Enid Haupt ( Annenberg, formerly Bensinger; May 13, 1906 – October 25, 2005) was an American publisher and philanthropist whose gifts supported horticulture, the arts, architectural and historic preservation, and cancer research. She has been described as "the greatest patron American horticulture has ever known" by Gregory Long, the president of the New York Botanical Garden.

==Early life and education==
Haupt was born in Chicago to Sadie Cecilia ( Friedman) and Moses Annenberg, the Jewish founder of a publishing empire based on The Daily Racing Form and The Philadelphia Inquirer. She was fourth of eight children and last surviving child (seven girls and a boy) born to the couple; the boy was Walter H. Annenberg, who was to become a publisher and philanthropist in his own right. One of her sisters was philanthropist Janet Annenberg Hooker. She grew up in Milwaukee.

She was tall and thin as a young girl, and resolved to impress her older sisters by memorizing a new word each day. She attended Mount Ida Seminary in Newton, Massachusetts, during which time her family moved to New York. Her father was convicted of tax evasion during the 1930s. and sentenced to two years in prison; he died before the end of his sentence.

==Career==
In 1953, she was charged with publishing the magazine Seventeen, a post she held until 1970. She also wrote "Young Living", a syndicated fashion, beauty and lifestyle column.

Haupt's first marriage, to Norman Emil Bensinger ended in divorce; they had one child, Pamela Enid Bensinger (later Mrs. Nusbaum, later Mrs. Allen; 1929—1997), who predeceased her mother. Enid later married Ira Haupt, who died in 1963. During her second marriage, she became involved with gardening, including growing flowers, after she encouraged her husband to help his gardeners find better jobs.

==Philanthropic legacy==
Haupt is quoted as often having said "Nature is my religion," and once told The New York Times "Books are the most important things in my life besides nature." As an heiress to a family fortune, she was able to make significant contributions to her personal causes and interests, foremost among which was horticulture.

Haupt contributed the Haupt Fountains at the Ellipse located between the White House and the Washington Monument,
and also a four-acre Victorian garden, known as the Enid A. Haupt Garden, on the south side of the Smithsonian Institution Building ("The Castle"). The Garden's architect, Jean Paul Carlihan, intended the Garden to interpret nearby museums. The Garden is situated atop the underground portions of the Quadrangle building, which includes the National Museum of African Art, the Arthur M. Sackler Gallery (Asian art), and the S. Dillon Ripley Center. Accordingly, the end of the Garden nearest the African Art museum contains a modern interpretation of an Islamic garden, and the end nearest the Sackler Gallery is accented with pink granite moongates.
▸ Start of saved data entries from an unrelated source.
/-- Settles O49: each event by the branch that its hypotheses leave. -/
theorem motorEvents : Obligations.MotorEvents := by
  unfold Obligations.MotorEvents
  refine ⟨?brushless, ?stepper, ?others⟩
  case brushless =>
    rintro s u t m hrun rfl hm hmode
    refine ⟨?noCheck, ?first, ?again, ?turning, ?still, ?waited, ?noWait, ?align, ?ramp, ?crossing, ?rampComm, ?idle, ?comm, ?rampEnd, ?retry,
      ?noRetry, ?cut, ?peak, ?noLoop, ?loop, ?hold, ?noHold⟩
    case noCheck => exact fun f sector h => next_of_eq (motorEvent_mode hm hrun hmode _) (if_pos h)
    case first =>
      intro f sector hst hretry hf hlast
      refine next_of_eq (motorEvent_mode hm hrun hmode _) ((if_neg (by simp [hst, hretry])).trans ((if_pos hf).trans ?_))
      simp only [hlast]
    case again =>
      intro f sector w0 d0 hst hretry hf hlast
      refine next_of_eq (motorEvent_mode hm hrun hmode _) ((if_neg (by simp [hst, hretry])).trans ((if_pos hf).trans ?_))
      simp only [hlast]
    case turning =>
      intro f sector hst hretry hturn hslow
      exact next_of_eq (motorEvent_mode hm hrun hmode _)
        ((if_neg (by simp [hst, hretry])).trans ((if_neg (not_le.mpr hslow)).trans (if_pos hturn)))
    case still =>
      intro f sector hst hretry hslow hback hf
      exact next_of_eq (motorEvent_mode hm hrun hmode _) ((if_neg (by simp [hst, hretry])).trans ((if_neg (not_le.mpr hf)).trans
        ((if_neg (not_le.mpr hslow)).trans (if_neg (not_le.mpr hback)))))
    case waited =>
      intro w hwait
      exact next_of_eq (motorEvent_mode hm hrun hmode _) (by simp only [hwait])
    case noWait =>
      intro hnone
      exact next_of_eq (motorEvent_mode hm hrun hmode _) (by simp only [hnone])
    case align => exact motorEvent_mode hm hrun hmode _
    case ramp =>
      intro order n x y iv hst hiv hn hx hy
      rw [exec_bldcZeroCrossing, execBldcZeroCrossing, motorEvent_mode hm hrun hmode, if_pos hst]
      subst hy hx hn hiv
      simp only [setAux_bldcP, setAux_bldcSpeed, bldcRun_now, setAux_now]
      rfl
    case crossing =>
      intro order hst
      refine next_of_eq (motorEvent_mode hm hrun hmode _) ((if_neg ?_).trans ?_)
      · rcases hst with h | h <;> simp [h]
      · simp only [hst, true_and, Bool.not_eq_true]
    case rampComm => exact fun hst => next_of_eq (motorEvent_mode hm hrun hmode _) (if_pos hst)
    case idle =>
      intro good h4 h5 h6
      refine ⟨next_of_eq (motorEvent_mode hm hrun hmode _) ((if_neg h4).trans (if_neg ?_)),
        next_of_eq (motorEvent_mode hm hrun hmode _) ((if_neg h4).trans (if_neg (not_or.mpr ⟨h5, h6⟩)))⟩
      exact fun h => h.1.elim h5 h6
    case comm =>
      intro w hst hnext
      have hexec : exec (.bldcCommutation t m) s = .next _ := motorEvent_mode hm hrun hmode _
      simp only [hst, hnext, Nat.reduceEqDiff, if_false, true_or, if_true, Option.isSome_some] at hexec
      rw [if_neg (by decide)] at hexec
      refine ⟨_, hexec, ?_⟩
      rw [setAux_self]
      exact ⟨rfl, rfl, rfl, rfl, rfl, rfl⟩
    case rampEnd => exact motorEvent_mode hm hrun hmode _
    case retry =>
      intro w hat
      exact next_of_eq (motorEvent_mode hm hrun hmode _) (by simp only [hat])
    case noRetry =>
      intro hnone
      exact next_of_eq (motorEvent_mode hm hrun hmode _) (by simp only [hnone])
    case cut => exact next_of_eq (within_awake hm hrun t _) ((if_neg (by simp [hmode])).trans (if_pos (by simp)))
    case peak =>
      intro hst hnone
      refine next_of_eq (within_awake hm hrun t _) ((if_neg (by simp [hmode])).trans ((if_neg (by simp [hst])).trans ?_))
      simp only [hnone, Bool.false_eq_true, if_false]
    case noLoop => exact fun h => next_of_eq (within_live hm hrun t _) (if_pos (.inr h))
    case loop =>
      intro hclaimed hfenced hst hinput
      refine next_of_eq (within_live hm hrun t _) ((if_neg (by simp [hmode, hclaimed, hfenced])).trans ?_)
      simp [hst, hinput]
    case hold =>
      rintro x hst hover rfl
      exact next_of_eq (motorEvent_mode hm hrun hmode _) (if_pos ⟨hst, hover⟩)
    case noHold => exact fun h => next_of_eq (motorEvent_mode hm hrun hmode _) (if_neg h)
  case stepper =>
    rintro s u t m hrun rfl hm hmode
    refine ⟨?noStep, ?early, ?step, ?standstill, ?chop, ?edge⟩
    case noStep =>
      intro e hnone
      exact next_of_eq (motorEvent_mode hm hrun hmode _) (by simp only [hnone])
    case early =>
      intro e d iv w hstep hst htimer hearly
      refine next_of_eq (motorEvent_mode hm hrun hmode _) ?_
      simp only [hstep]
      simp [hst, htimer, hearly]
    case step =>
      intro e d iv hstep hst hdue hcoil
      have hexec : exec (.stepTimer t m e) s = .next _ := motorEvent_mode hm hrun hmode _
      have hany : ((s.at t).auxOf m).timer.any (fun w => decide ((s.at t).now < ((s.at t).auxOf m).stepAt + w)) = false := by
        cases htimer : ((s.at t).auxOf m).timer with
        | none => rfl
        | some w => exact decide_eq_false (Nat.not_lt.mpr (hdue w htimer))
      simp only [hstep, hst, hcoil, hany, Nat.reduceEqDiff, false_and, and_false, if_false, ne_eq, not_true_eq_false,
        Bool.false_eq_true] at hexec
      refine ⟨_, hexec, ?_⟩
      rw [setAux_self]
      exact ⟨rfl, rfl, rfl, rfl⟩
    case standstill => exact motorEvent_mode hm hrun hmode _
    case chop => exact fun coilB => motorEvent_mode hm hrun hmode _
    case edge =>
      exact fun sw dirHigh hsw hsrc hinput hst halone => stepInputEdge_one hrun hm hmode hsw hsrc hinput hst halone
  case others =>
    rintro s u t m hrun rfl hm
    refine ⟨fun hmode => ⟨motorEvent_other hm hrun hmode _, motorEvent_other hm hrun hmode _, motorEvent_other hm hrun hmode _,
      next_of_eq (within_live hm hrun t _) (if_pos (.inl hmode))⟩, fun hmode => motorEvent_other hm hrun hmode _⟩
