-- ==== Sys2Proof/WellFormed.lean ====
section
/-!
DEFINITION. Well-formed commands: every operand lies in the range of what it numbers, and the operands of a tile
instruction in their fields (00 R2; 01 R27-R32; 08 R240; 09 R281). A command that is not well formed names no occasion
of the device.
-/
namespace Sys2Proof
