-- ==== Sys2Proof/Machine/Units/Warden.lean ====
section
/-!
DEFINITION. State of the package, the Warden, the booths, the event ring and the ledger that no register
holds (files 01 and 02 of spec/).
-/
namespace Sys2Proof.Machine

/-- The package: reset causes, host-link functions, rails (01 R18, R37; 03 R87). -/
structure Pkg where
  /-- The package reset is held (R18). -/
  held : Bool := true
  /-- Causes of the reset being held, in the bits of RST_CAUSE. -/
  causes : Nat := 1
  /-- WDN_APERTURE.BASE of PF0 and PF1 (R36). -/
  base0 : Nat := 0
  base1 : Nat := 0
  /-- PERST_N is high. -/
  perst : Bool := false
  /-- PERST_N is high, the package reset is released, and the endpoint answers configuration requests (R99). -/
  endpointUp : Bool := false
  /-- Bus Master Enable of PF0 and PF1. -/
  busMaster0 : Bool := false
  busMaster1 : Bool := false
  /-- Other configuration registers written by the host: (function * 4096 + offset) to value. -/
  pcieCfg : Sparse Word := []
  deriving DecidableEq, Repr

/-- Where a command in TAKEN stands between its take and its completion (02 R42, R46). -/
inductive Phase where
  /-- Checks 1 to 3 passed; not yet performed. -/
  | waiting
  /-- Its effect has begun and a later step of the unit ends it. -/
  | running
  /-- Its response is known; the booth has not entered DONE. -/
  | answered
  deriving DecidableEq, Repr

/-- One command in TAKEN: its request (R53) and, once known, its response (R54). -/
structure Taken where
  booth : Nat
  op : Nat
  seq : Nat
  flags : Nat
  args : List Word
  phase : Phase := .waiting
  status : Nat := 0
  state : Nat := 0
  detail : Nat := 0
  resp : List Word := []
  deriving DecidableEq, Repr

/-- One entry of the event ring (R63). -/
structure EvtEntry where
  code : Nat
  sev : Nat
  seq : Nat
  ns : Nat
  wraps : Nat
  tb : Nat
  valid : Bool
  src : Nat
  detail : List Word
  deriving DecidableEq, Repr

/-- Roles of a Warden pair (R41). -/
inductive PairRole where
  | active
  | standby
  /-- Fenced, being reset and self-tested. -/
  | fenced
  /-- Its self-test failed. -/
  | failed
  deriving DecidableEq, Repr

/-- A firmware slot (R66, R67): state code 0 EMPTY, 1 STAGED, 2 TRIAL, 3 BOOT, 4 INVALID. -/
structure Slot where
  state : Nat := 0
  version : Nat := 0
  level : Nat := 0
  format : Nat := 0
  length : Nat := 0
  /-- Its signature verified when it was written. -/
  sigOk : Bool := true
  deriving DecidableEq, Repr

/-- The one preparation of a counted setting (R73). -/
structure Preparation where
  booth : Nat
  index : Nat
  value : Nat
  token : Nat
  deriving DecidableEq, Repr

/-- An audit record (R76); its CRC is computed from the other fields. -/
structure AuditRecord where
  index : Nat
  kind : Nat
  setting : Nat
  booth : Nat
  result : Nat
  old : Nat
  new : Nat
  ns : Nat
  wraps : Nat
  tb : Nat
  valid : Bool
  steps : Nat
  fw : Nat
  deriving DecidableEq, Repr

/-- The Warden, the booths, the event ring and the ledger. -/
structure Warden where
  /-- Request areas: word `i` of booth `b` at key `b * 4096 + i`. -/
  req : Sparse Word := []
  /-- POSTED booths in the order in which their POSTs arrived (R48). -/
  posted : List Nat := []
  /-- Station that posted each booth's command. -/
  poster : Sparse Nat := []
  /-- Commands in TAKEN, in the order in which they were taken. -/
  taken : List Taken := []
  /-- Response areas of booths in DONE: header words and payload (R47). -/
  resp : Sparse (List Word) := []
  /-- Ring entry at index modulo 256. -/
  ring : Sparse (Option EvtEntry) := []
  evtSeq : Nat := 0
  /-- Events lost, and their groups, since the last SYS_EVENTS_LOST (R62). -/
  lostCount : Nat := 0
  lostGroups : Nat := 0
  /-- Events that arose during a takeover or a hand-over (R41, R68). -/
  heldEvents : List EvtEntry := []
  evtTb : Nat := 0
  evtMask : Nat := 0x1FFE
  evtMin : Nat := 0
  pair0 : PairRole := .active
  pair1 : PairRole := .standby
  /-- A takeover has begun and booth service has not resumed. -/
  takeover : Bool := false
  takeovers : Nat := 0
  slotA : Slot := { state := 3 }
  slotB : Slot := {}
  /-- Version and state format of the running firmware. -/
  runVersion : Nat := 0
  runFormat : Nat := 0
  /-- System state to which STAGING returns, and the slot being written. -/
  stageBack : Nat := 0x11
  stageSlot : Option Nat := none
  /-- Slot to which a hand-over goes, and whether it is a revert. -/
  handSlot : Option Nat := none
  handRevert : Bool := false
  /-- SYS_RESET has been answered; the package reset follows in 1 ms. -/
  resetDue : Bool := false
  /-- Values and used steps of counted settings 0-8 (R72). -/
  setVal : List Nat := [0, 0, 0x3FFFF, Config.factoryTrim 0, Config.factoryTrim 1, Config.factoryTrim 2,
    Config.factoryTrim 3, 0, 0]
  setUsed : List Nat := [0, 0, 0, 0, 0, 0, 0, 0, 0]
  /-- Burnt steps that have no audit record (R74). -/
  unrecorded : List Nat := []
  /-- The separate step of the first node-ID assignment is burnt. -/
  nodeFirst : Bool := false
  prep : Option Preparation := none
  /-- OTP slots of the key store: hash of the image-verification key of each epoch (13 R396); empty when not
  provisioned. -/
  keyHashes : Sparse (List Word) := []
  audit : List AuditRecord := []
  auditNext : Nat := 0
  auditWraps : Nat := 0
  /-- MSI-X vectors raised: function and vector, oldest first (outputs; R49, R61). -/
  msix : List (Nat × Nat) := []
  deriving DecidableEq, Repr

end Sys2Proof.Machine
end

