-- ==== Sys2Proof/Machine/Nvm.lean ====
section
/-!
DEFINITION. The storage and the port of a grove's user NVM, and a command of it that a reset cuts short (05 R158-R160).
-/
namespace Sys2Proof.Machine

def nvmAt (s : State) (g a : Nat) : NvmWord := sget {} s.fab.nvm (g * 262144 + a)
def nvmSet (g a : Nat) (x : NvmWord) (s : State) : State :=
  { s with fab := { s.fab with nvm := sset {} s.fab.nvm (g * 262144 + a) x } }
def nvmPort (s : State) (g : Nat) : NvmPort := sget {} s.fab.nvmPorts g
def setNvmPort (g : Nat) (x : NvmPort) (s : State) : State :=
  { s with fab := { s.fab with nvmPorts := sset {} s.fab.nvmPorts g x } }
/-- A PROGRAM or ERASE cut short leaves its word or sector undefined (R160). -/
def nvmCut (g : Nat) (s : State) : State :=
  match (nvmPort s g).busy with
  | some (2, a, 0, d) => setNvmPort g {} (nvmSet g a ⟨d, true⟩ s)
  | some (3, a, 0, _) =>
    setNvmPort g {} ((upto 512).foldl (fun t i => nvmSet g (a / 512 * 512 + i) { undef := true } t) s)
  | _ => setNvmPort g {} s

/-- CFG_NVM_WORN is held in the NVM and reloaded at a die reset (R159, R170): its value in `old` stands. -/
def keepWorn (g : Nat) (old s : State) : State := wr s (cfgGrv g + 0x11C) (rd old (cfgGrv g + 0x11C))

end Sys2Proof.Machine
end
She donated the funds for the American Horticultural Society to purchase River Farm, a 27-acre plantation, located near Mount Vernon and once owned by George Washington. A Victorian style conservatory located in the New York Botanical Garden was saved from demolition through her efforts and funding. She spent large sums over the years to maintain the gardens of The Cloisters, part of the Metropolitan Museum of Art. She contributed to the garden of Claude Monet in Giverny, France, and to Lady Bird Johnson's National Wildflower Research Center.

Among her other contributions are works of art for the Metropolitan Museum of Art and the National Gallery of Art, and funding for the Memorial Sloan-Kettering Cancer Center. According to The New York Times, "The gift that gave her the most satisfaction, she said, was one of her earliest and least heralded: the Enid A. Haupt Glass Garden, a playground for children who are patients at the Rusk Institute of Rehabilitation Medicine at New York University Medical Center."

==Death==
Enid Haupt died at age 99 at her home in Greenwich, Connecticut.